The paper can be of interest to the growing community exploring the chemistry of the origin of life, and particularly replicative chemistry. The paper is recommended to be published after addressing the following comments.

Essential revisions:

1) For the Sequence replication, Figure 6b, what is the concentration of y-axis that is being reported? Is it the tetramer concentration (including $0_{A} 0_{B} 0_{C} 0_{D}$ and ${\bar{0}}_{A} {\bar{0}}_{B} {\bar{0}}_{C} {\bar{0}}_{D}$ ) or does it only include $0_{A} 0_{B} 0_{C} 0_{D}$ ? If it includes both, it should be specified, if not, can the authors explain why it is possible to form new $0_{A} 0_{B} 0_{C} 0_{D}$ tetramers when there is no $0_{D}$ fuels? Also, as all 4 reactions (++++, +++-, ++--, +-+-) starts with 15 nM of $0_{A} 0_{B} 0_{C} 0_{D}$ tetramers, should they not begin with at least 15 nM in the 4 cases compared to the no template case?
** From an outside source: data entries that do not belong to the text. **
/-- The returned data of each command, in bytes; `seen` are the queue reads before. -/
def respLens (b : Block) : List HCmd → List (Nat × Nat) → List Nat
  | [], _ => []
  | c :: r, seen =>
    match c with
    | .read _ n => 4 * n :: respLens b r seen
    | .commit _ _ => 16 :: respLens b r seen
    | .store => 4 :: respLens b r seen
    | .xread target index _ n => xreadLen b target index n (seen.filter fun q => decide (q = (target, index))).length :: respLens b r ((target, index) :: seen)
    | _ => 0 :: respLens b r seen

/-- The response of a request would be too long (R618). -/
def respTooLong (b : Block) (cs : List HCmd) : Bool := decide (1440 < 8 + ((respLens b cs []).map fun n => 4 + n).sum)

/-- The statuses of a request's commands before any acts; all 0: it is carried out. -/
def reqStatuses (now k : Nat) (b : Block) (cs : List HCmd) : List Nat :=
  if decide (64 < cs.length) || respTooLong b cs then cs.map fun _ => 1
  else
    let l := cs.map (cmdStatus now k b)
    if l.all fun e => decide (e = 0) then l else l.map fun e => if e = 0 then 7 else e

/-! ### Effects (R619, R621) -/

/-- Register writes from an address upwards, to the first that is refused. -/
def writeWords (k : Nat) : Nat → List Word → State → Nat × State
  | _, [], s => (0, s)
  | a, v :: r, s =>
    let x := regWrite k a v.toNat s
    if x.1 ≠ 0 then x else writeWords k (a + 4) r x.2

/-- Staging writes from an address upwards, to the first that is refused. -/
def stageWords (k : Nat) : Nat → List Word → State → Nat × State
  | _, [], s => (0, s)
  | a, v :: r, s =>
    let x := stageOp k a v s.b
    if x.1 ≠ 0 then (x.1, s) else stageWords k (a + 4) r { s with b := x.2 }

/-- CM_APPLY and CM_CTRL.COMMIT of session `k`: the status when the commit is turned away at once (R619). -/
def commitCmd (k : Nat) (asap : Bool) (tick : Nat) (s : State) : Nat × State :=
  let busy := decide (s.b.cm.ph ≠ .idle) || (s.b.cm.owner.isSome && decide (s.b.cm.owner ≠ some k))
  let s := s.mapB fun b =>
    commitOp s.clk.lattice k asap (setReg (regAddr .CM_APPLY_HI []) 0 (BitVec.ofNat 32 (tick / 2 ^ 32)) (setReg (regAddr .CM_APPLY_LO []) 0 (BitVec.ofNat 32 tick) b))
  (if busy then cmStatus codeBusy else 0, s)

/-- A result of a command. -/
def cmdRes (c : HCmd) (status : Nat) (data : List Byte) : CmdRes := { op := cmdOp c, status := status, data := if status = 0 then data else [] }

/-- One command other than a READ: its status and data, what it waits for, the state after it. -/
def runCmd (k : Nat) (c : HCmd) (s : State) : (Nat × List Byte) × Wait × State :=
  let now := s.clk.lattice
  match c with
  | .read a n => let x := wordsRead now k n a s.b; ((0, x.1.flatMap fun w => leBytes 4 w.toNat), .none, { s with b := x.2 })
  | .write a ws => let x := writeWords k a ws s; ((x.1, []), .none, x.2)
  | .stage a ws => let x := stageWords k a ws s; ((x.1, []), .none, x.2)
  | .commit asap tick => let x := commitCmd k asap tick s; ((x.1, []), if x.1 = 0 then .commit else .none, x.2)
  | .store =>
    let running := s.b.storeOp.isSome
    let b := Sys2Proof.Machine.storeOp now s.b
    ((if running then 0x43 else if b.storeOp.isSome then 0 else 0x40 + b.storeSt, []), if !running && b.storeOp.isSome then .store else .none, { s with b := b })
  | .xread target index ofs n => let x := xread target index ofs n s.b; (x.1, .none, { s with b := x.2 })
  | .xwrite target last index ofs data =>
    let x := xwrite k target last index ofs data s.b
    ((x.1, []), if decide (x.1 = 0) && last && decide (target = 2) then .image else .none, { s with b := x.2 })
  | .setpoint tile input apply value => ((0, []), .none, s.mapB (setpointOp now k tile input apply value))
  | .bad _ => ((1, []), .none, s)

/-- The outcome of a command that waited, once it is there (R622, R625). -/
def waitDone (w : Wait) (b : Block) : Option (Nat × List Byte) :=
  match w with
  | .none => some (0, [])
  | .commit =>
    if b.cm.ph = .checking then none
    else some (if b.cm.code = 0 then (0, leBytes 8 b.cm.apply ++ leBytes 8 b.cm.acceptAt) else (cmStatus b.cm.code, []))
  | .store =>
    if b.storeOp.isSome then none
    else some (if b.storeSt = 0 then (0, leBytes 4 ((newestCopy b).elim 0 fun i => (copyAt b i).seq)) else (0x40 + b.storeSt, []))
  | .image => if b.cm.imgDone then some (if b.cm.imgCode = 0 then (0, []) else (cmStatus b.cm.imgCode, [])) else none

/-- The die that a READ, WRITE or STAGE addresses (R621). -/
def runDie (c : HCmd) : Option Nat :=
  match c with
  | .read a _ => some (addrInst a)
  | .write a _ => some (addrInst a)
  | .stage a _ => some (addrInst a)
  | _ => none

/-- The writes of a run, in order, to the first that is refused: a status for each command, none for a READ that is still to be taken. -/
def runWrites (k : Nat) : List HCmd → State → List (HCmd × Option Nat) × State
  | [], s => ([], s)
  | c :: r, s =>
    match c with
    | .read _ _ => let y := runWrites k r s; ((c, none) :: y.1, y.2)
    | c =>
      let x := runCmd k c s
      if x.1.1 ≠ 0 then ((c, some x.1.1) :: r.map fun d => (d, some 7), x.2.2)
      else let y := runWrites k r x.2.2; ((c, some 0) :: y.1, y.2)

/-- The reads of a run, after its writes. -/
def runReads (k : Nat) : List (HCmd × Option Nat) → State → List CmdRes × State
  | [], s => ([], s)
  | (c, some e) :: r, s => let y := runReads k r s; (cmdRes c e [] :: y.1, y.2)
  | (c, none) :: r, s =>
    let x := runCmd k c s
    let y := runReads k r x.2.2
    (cmdRes c x.1.1 x.1.2 :: y.1, y.2)

/-- The commands of a request from the first that has not been carried out, after the results `done`; `rest` are those not yet carried out when one waits. -/
def runCmds (k : Nat) : Nat → List HCmd → List CmdRes → State → (List CmdRes × List HCmd × Wait) × State
  | 0, cs, done, s => ((done, cs, .none), s)
  | _, [], done, s => ((done, [], .none), s)
  | n + 1, c :: r, done, s =>
    match runDie c with
    | some d =>
      let seg := c :: r.takeWhile fun x => decide (runDie x = some d)
      let tl := (c :: r).drop seg.length
      let w := runWrites k seg s
      let y := runReads k w.1 w.2
      if y.1.any fun x => decide (x.status ≠ 0) then ((done ++ y.1 ++ tl.map fun x => cmdRes x 7 [], [], .none), y.2)
      else runCmds k n tl (done ++ y.1) y.2
    | none =>
      let x := runCmd k c s
      if x.2.1 ≠ .none then ((done, c :: r, x.2.1), x.2.2)
      else if x.1.1 ≠ 0 then ((done ++ cmdRes c x.1.1 [] :: r.map fun y => cmdRes y 7 [], [], .none), x.2.2)
      else runCmds k n r (done ++ [cmdRes c 0 x.1.2]) x.2.2

/-! ### Requests (R618, R622) -/

/-- The payload of a response; N counts words for a READ and bytes otherwise. -/
def respBytes (id count : Nat) (rs : List CmdRes) : List Byte :=
  leBytes 4 id ++ leBytes 2 count ++ leBytes 2 0
    ++ rs.flatMap fun r => leBytes 1 r.op ++ leBytes 1 r.status ++ leBytes 2 (if r.op = 1 then r.data.length / 4 else r.data.length) ++ r.data

/-- A request payload: REQ_ID, COUNT and the bytes of its commands; none when it is malformed. One with more than 64 commands is refused as a whole (R618), as far as its response can hold a result for each. -/
def parseReq (pl : List Byte) : Option Req :=
  let n := leAt pl 4 2
  if 8 ≤ pl.length ∧ 1 ≤ n ∧ n ≤ 358 ∧ leAt pl 6 2 = 0 then some { id := leAt pl 0 4, count := n, rest := splitCmds n (pl.drop 8) } else none

/-- A command writes SF_VERIFY. -/
def asksVerify (c : HCmd) : Bool :=
  match c with
  | .write a ws => (List.range ws.length).any fun i => decide (a + 4 * i = regAddr .SF_VERIFY [])
  | _ => false

/-- A request begins: its checks, then its commands, as far as none waits. -/
def reqBegin (k : Nat) (q : Req) (s : State) : Req × State :=
  let cs := q.rest.map parseCmd
  let st := reqStatuses s.clk.lattice k s.b cs
  if st.any fun e => decide (e ≠ 0) then ({ q with done := (cs.zip st).map fun e => cmdRes e.1 e.2 [], rest := [] }, if cs.any asksVerify then s.mapB (verifyTurned k) else s)
  else
    let x := runCmds k 64 cs [] s
    ({ q with done := x.1.1, rest := q.rest.drop (q.rest.length - x.1.2.1.length), wait := x.1.2.2 }, x.2)

/-- A request whose command waited goes on when the outcome is there. -/
def reqResume (k : Nat) (q : Req) (s : State) : Req × State :=
  match q.rest.map parseCmd, waitDone q.wait s.b with
  | c :: r, some (e, data) =>
    let d := q.done ++ [cmdRes c e data]
    if e ≠ 0 then ({ q with done := d ++ r.map fun y => cmdRes y 7 [], rest := [], wait := .none }, s)
    else
      let x := runCmds k 64 r d s
      ({ q with done := x.1.1, rest := q.rest.drop (q.rest.length - x.1.2.1.length), wait := x.1.2.2 }, x.2)
  | _, _ => (q, s)

/-- The requests of a session from the oldest: one that is complete is answered, and the next begins. -/
def reqServe (k : Nat) : Nat → State → State
  | 0, s => s
  | n + 1, s =>
    match (s.b.sessAt k).reqs with
    | [] => s
    | q :: r =>
      let x := if q.done.isEmpty && decide (q.wait = .none) then reqBegin k q s else reqResume k q s
      let s := x.2
      if (s.b.sessAt k).reqs.isEmpty then s
      else if x.1.wait ≠ .none then s.mapB fun b => b.sessUpd k fun y => { y with reqs := x.1 :: r }
      else
        let s := s.mapB fun b => sessSend s.clk.lattice k 5 (respBytes x.1.id x.1.count x.1.done) (b.sessUpd k fun y => { y with reqs := r })
        reqServe k n s

/-- The last command row of a session gets its result once what it waited for is there. -/
def lastServe (k : Nat) (b : Block) : Block :=
  let x := b.sessAt k
  if x.lastWait = .none then b
  else
    match waitDone x.lastWait b with
    | some (e, data) => setLast k x.last.op e data b
    | none => b

/-- What waits in every session, in session order (R621). -/
def reqServeAll (s : State) : State :=
  (List.range 8).foldl (fun s k =>
    let s := s.mapB (lastServe k)
    if ((s.b.sessAt k).reqs.head?.any fun q => decide (q.wait ≠ .none)) then reqServe k 9 s else s) s

/-- A command row of an open session: checked as a request of one command, its result kept as the session's last. -/
def oneCmd (k : Nat) (c : HCmd) (s : State) : State :=
  if !s.clk.up || decide ((s.b.sessAt k).st ≠ .open_) then s
  else
    let st := firstBad (reqStatuses s.clk.lattice k s.b [c])
    if st ≠ 0 then (if asksVerify c then s.mapB (verifyTurned k) else s).mapB (setLast k (cmdOp c) st [])
    else
      let x := runCmd k c s
      x.2.2.mapB fun b => (setLast k (cmdOp c) x.1.1 (if x.1.1 = 0 then x.1.2 else []) b).sessUpd k fun y => { y with lastWait := x.2.1 }

end Sys2Proof.Machine
end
2) Can the authors better explain the section of the calculation of Replication fidelity? As there are no mutations happening in the hairpins, wouldn't it make more sense for calculating the fidelity rate on information-domain-basis instead of on the nucleotide-basis? Also, the equation for fidelity per information domain 𝑝_𝐾(𝑁) may need more explanation and clarification, it would be helpful, thus, to add a section in the supplementary information clearing up the definition of fidelity rate (of the final tetramers, how many of them are $0_{A} 0_{B} 0_{C} 0_{D}$ ) and how these equations are derived. The 71 % fidelity per information domain caused by the 40 % decrease is also a bit confusing, as in this case, all these products should be errors, doesn't it translate to 60 % of leak for such cases?

3) No comments are made along the paper regarding the possibility of non-nucleic acid molecules to replicate, but many recent studies have highlighted this possibility. As a minimum, to complete the discussion it would be nice to refer the reader to review papers on this topic. In addition, since the replication process described in this paper is based on self-assembly, some references to previous works where self-assembly and replication were also intimately related are missing.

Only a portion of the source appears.